Mr Alston informed the Tribunal he commenced new work in November 2018. He is employed as an ordinary PAYG taxpayer at arms-length. He noted he had been without work for four weeks prior to this. He submitted that his salary is reflective of his 2017–18 adjusted taxable income of $69,881.
Ms Sears submitted that Mr Alston has not disclosed any relevant financial information to this Tribunal or previously when the matter has been heard by the Tribunal (differently constituted) or to the Department. She contended that she believes that as a result he is not disclosing his true financial position and has the financial capacity to make a contribution towards the education costs of the children. She contended that he was previously involved in his [siblings]’s business and she queries what the financial benefit to him of this is. She submitted that the Tribunal should consider drawing adverse inferences against Mr Alston for his lack of disclosure in this matter. She contended that Mr Alston maintains an expensive gym membership and as such has a demonstrated financial capacity to make a further contribution in respect to education costs. If such a contribution is not made she will not be able to afford to keep the children at the school. The Tribunal put to Ms Sears that it may consider a contribution in excess of 50% of the fees payable may risk causing hardship to Mr Alston on the basis of his adjusted taxable income. Ms Sears contended that fees should be payable proportional to their respective incomes, however was prepared to accept a minimum contribution of 50% by Mr Alston.
The Tribunal discussed the fee statements supplied by Ms Sears and her related bank account statements. She submitted that she is solely paying for the education costs of the children by running a very tight budget. She utilises her parenting payment single, family tax benefit and child support received to achieve this outcome. She has plans to start paid employment next year [once] she has completed her studies.
A ground for departure
There may be a reason for changing an assessment if, in the special circumstances of the case, the costs of maintaining a child are significantly affected because the child is being cared for, educated or trained in the manner that was expected by the parents (subparagraph 117(2)(b)(ii)) of the Act, commonly referred to as Reason 3.

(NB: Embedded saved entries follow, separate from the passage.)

/-! ## Calls without a symbol or a sample (rule R94) -/

/-- A START that fails its parameter check, issued. -/
theorem issue_invalidStart {i : Instr} {s : State} {P : Params} {c : Response} {cs : List Response}
    (hlegal : isStart i = true ∧ wrongState s i = false) (hv : validate P = c :: cs) :
    issue (encode i) (.params P) s = .next (raise c cs s) := by
  obtain ⟨hi, hw⟩ := hlegal
  have hwell : i.wellFormed = true := by
    cases i with
    | txsym v => cases hi
    | _ => rfl
  have hdelivered : wrongState (deliver (.params P) s.input s) i = false := by
    cases i <;> exact hw
  exact issue_of_exec hwell (exec_invalidStart hdelivered hi rfl hv)

/-- A call whose START fails its parameter check ends there, whatever its symbols or samples. -/
theorem call_of_invalid {i : Instr} {s : State} {P : Params} (hlegal : isStart i = true ∧ wrongState s i = false)
    (hv : validate P ≠ []) (rest : List (CmdWord × Payload)) :
    ∃ c cs, c ≠ .ok ∧ call i P rest s = .next (raise c cs s) := by
  obtain ⟨c, cs, hc⟩ := List.exists_cons_of_ne_nil hv
  have hne : c ≠ .ok := validate_ne_ok (by rw [hc]; exact List.mem_cons_self)
  refine ⟨c, cs, hne, ?_⟩
  simp [call, issue_invalidStart hlegal hc, hne]

theorem modulate_invalid {P : Params} {s : State} (hst : s.tx.st = .idle) (hv : validate P ≠ []) (m : Mode)
    (vs : List Nat) : ∃ t c, modulate m P vs s = .next t ∧ c ≠ .ok ∧ t.txout = s.txout ∧ t.rsp = s.rsp ++ [c] := by
  have hlegal : isStart (modulationStart m) = true ∧ wrongState s (modulationStart m) = false := by
    cases m with
    | fsk => exact start_legal_of_idle (.inl ⟨.inl rfl, hst⟩)
    | cpfsk => exact start_legal_of_idle (.inl ⟨.inr rfl, hst⟩)
  obtain ⟨c, cs, hc, hcall⟩ := call_of_invalid hlegal hv (symbolCommands vs ++ [(encode .txend, .none)])
  exact ⟨raise c cs s, c, (modulate_eq_call m P vs s).trans hcall, hc, rfl, rfl⟩

theorem demodulate_invalid {P : Params} {s : State} (hst : s.rx.st = .idle) (hv : validate P ≠ []) (xs : List Quantity) :
    ∃ t c, demodulate P xs s = .next t ∧ c ≠ .ok ∧ t.rxout = s.rxout ∧ t.rsp = s.rsp ++ [c] := by
  obtain ⟨c, cs, hc, hcall⟩ := call_of_invalid (start_legal_of_idle (.inr ⟨rfl, hst⟩)) hv
    (sampleCommands xs ++ [(encode .rxend, .none)])
  exact ⟨raise c cs s, c, hcall, hc, rfl, rfl⟩

theorem modulate_empty {P : Params} {s : State} (hst : s.tx.st = .idle) (hv : validate P = []) (m : Mode) :
    ∃ t, modulate m P [] s = .next t ∧ t.txout = s.txout ∧ t.rsp = s.rsp ++ [.ok, .ok] :=
  ⟨_, modulate_valid hst hv (by simp) m, List.append_nil _, rfl⟩

theorem demodulate_empty {P : Params} {s : State} (hst : s.rx.st = .idle) (hv : validate P = []) :
    ∃ t, demodulate P [] s = .next t ∧ t.rxout = s.rxout ∧ t.rsp = s.rsp ++ [.ok, .ok] := by
  refine ⟨_, demodulate_valid hst hv [], ?_, rfl⟩
  exact (congrArg (s.rxout ++ ·) (windowBits_of_short (xs := []) (samplesPerSymbol_pos hv))).trans (List.append_nil _)

/-! ## The bits of a byte (rules R33, R87) -/

theorem byteBits_eq_shifts (b : Nat) : byteBits b = [7, 6, 5, 4, 3, 2, 1, 0].map fun q => (b >>> q) % 2 := by
  simp [byteBits, Nat.shiftRight_eq_div_pow]

theorem packBits_byteBits {b : Nat} (h : b < 256) : packBits (byteBits b) = b := by
  simp only [packBits, byteBits, List.foldl_cons, List.foldl_nil]
  omega

end Machine
end Sys2Proof

open Sys2Proof Sys2Proof.Machine

/-- Settles O46: the bits of the call are those of its complete windows. -/
theorem demodulateClosedForm : Obligations.DemodulateClosedForm := fun _ xs _ hst hv =>
  ⟨_, demodulate_valid hst hv xs, rfl, rfl, rfl⟩

/-- Settles O49: the sums of a silent window stay 0, so its magnitudes tie. -/
theorem silenceDecodesToOne : Obligations.SilenceDecodesToOne := fun P L s hst hv =>
  ⟨_, demodulate_valid hst hv _, congrArg (s.rxout ++ ·) (windowBits_silence P L)⟩

/-- Settles O50: the references of both tones begin at angle 0, so a window of one sample ties. -/
theorem singleSampleWindowsTie : Obligations.SingleSampleWindowsTie := fun _ xs s hst hv h =>
  ⟨_, demodulate_valid hst hv xs, congrArg (s.rxout ++ ·) (windowBits_of_single h xs)⟩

The term “manner expected” is not defined in the legislation. In Mee v Ferguson [1986] FamCA 3, the Full Court of the Family Court considering a similar provision in the Family Law Act 1975 said:
It refers to the manner in which the child “is being”, and which the parties to the marriage "expected" the child to be educated. That provision appears to have direct relevance to the issue of private school education, particularly its reference to the manner in which the parties “expected” the child to be educated. The word “expected” in the past tense presumably relates to some expectation of the parties at a point in time earlier than the hearing. [at [37]]
The Court then went on to say:
Where the non-custodian has agreed to the child attending such a school that person is liable to contribute to the fees involved so long as and to the extent that he or she has a reasonable financial capacity to continue to do so.

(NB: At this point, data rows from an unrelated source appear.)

-- ==== Sys2Proof/Word.lean ====
section
/-! DEFINITION. The words of SAF: bytes, one-bit levels, operation words, command frames, and the stimuli
the environment gives the block (spec/30_encoding.md R80, R85, R88). -/

namespace Sys2Proof

/-- One byte of a buffer or of the serial link (R40, R62). -/
abbrev Byte := BitVec 8

/-- A level on a wire, or one draw (R11). -/
abbrev Level := BitVec 1

/-- The operation word on the control port: `op` in bits 7:5, `arg` in bits 4:0 (R80). -/
abbrev OpWord := BitVec 8

/-- A serial command frame as one number: index 0 in bits 31:24, index 3 in bits 7:0 (R88). -/
abbrev Frame := BitVec 32

/-- The strobe events, each one wire with no operand (R85). -/
inductive Strobe where
  | tick | txPop | wakeFire | htRelease | reset | pollStep
deriving DecidableEq, Repr

/-- What the environment can give SAF next: a word on the control port (R80) or an event (R85). -/
inductive Stimulus where
  /-- One operation word presented on the control port. -/
  | request (w : OpWord)
  /-- One strobe wire asserted. -/
  | strobe (line : Strobe)
  /-- The byte the transport has received. -/
  | rxByte (b : Byte)
  /-- A step of LCSER with the level of the load-cell data wire. -/
  | lcStep (d : Level)
  /-- A step of HTRX with the level of the humidity wire. -/
  | htStep (l : Level)
deriving DecidableEq, Repr

/-- The words an instruction is decoded from: a stimulus, or the four bytes of a command frame. -/
inductive Code where
  | stimulus (x : Stimulus)
  | frame (w : Frame)
deriving DecidableEq, Repr

/-- Four bytes, index 0 first, as one frame (R88). -/
def Frame.ofBytes (b0 b1 b2 b3 : Byte) : Frame := b0 ++ b1 ++ b2 ++ b3

end Sys2Proof
end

One of the factors for the Tribunal to consider is the circumstance at the time of separation. If the child was attending a particular school, or was participating in a particular extracurricular activity, then it may be evidence of the manner expected by the child’s parents. The parents’ expectations, however, can be created at any time, not just during the period that the parents lived together. The “simplistic argument” that it is not open to a parent to change his or her expectations with respect to the child’s education due to financial reasons was rejected in Dobbins & Devlin (SSAT Appeal) [2014] FCCA 1274 (Dobbins & Devlin). In that case, Judge Riethmuller went on to observe:
Throughout life people change their expectations both with respect to their own lives and their children as a result of the resources available to them…in this case the expectations of the parents had certainly changed at the time they enrolled the child in a government school due to their circumstances at the time. Whether these changes should be viewed as a temporary change, with the continuing underlying expectations, or a general change in expectations, is a matter of fact for the Tribunal. [at [43]]
In this case it is accepted that Mr Alston agreed to the children attending the school in question. Mr Alston was employed at that time and on his own evidence continues to be employed at a similar rate of remuneration. Mr Alston contended that his expectations in respect to his own payment of education costs changed upon issuance of the Orders. The Tribunal considered that Mr Alston’s overall circumstances have not changed in any demonstrable manner since his agreement to the children being educated in the manner in which they currently are being educated. On the face of the evidence the Tribunal did not accept that Mr Alston’s expectations in respect to the manner in which the children are being educated have changed for reasons linked to a significant change in his own circumstances. The Tribunal therefore rejects his argument that his expectations have changed and finds that the children are currently being educated in the manner intended by their parents.
The term “significantly affected” is not defined in the Act. While referring to this term in the context of Reason 3 in Potter & Burbage (SSAT Appeal) [2010] FMCAfam 1009, Riethmuller FM stated that when considering whether the costs of maintaining the child are “significantly affected” because the child is being educated in the manner that was expected by the parents, it is necessary to take into account not only the rate of child support but also the income of the parents.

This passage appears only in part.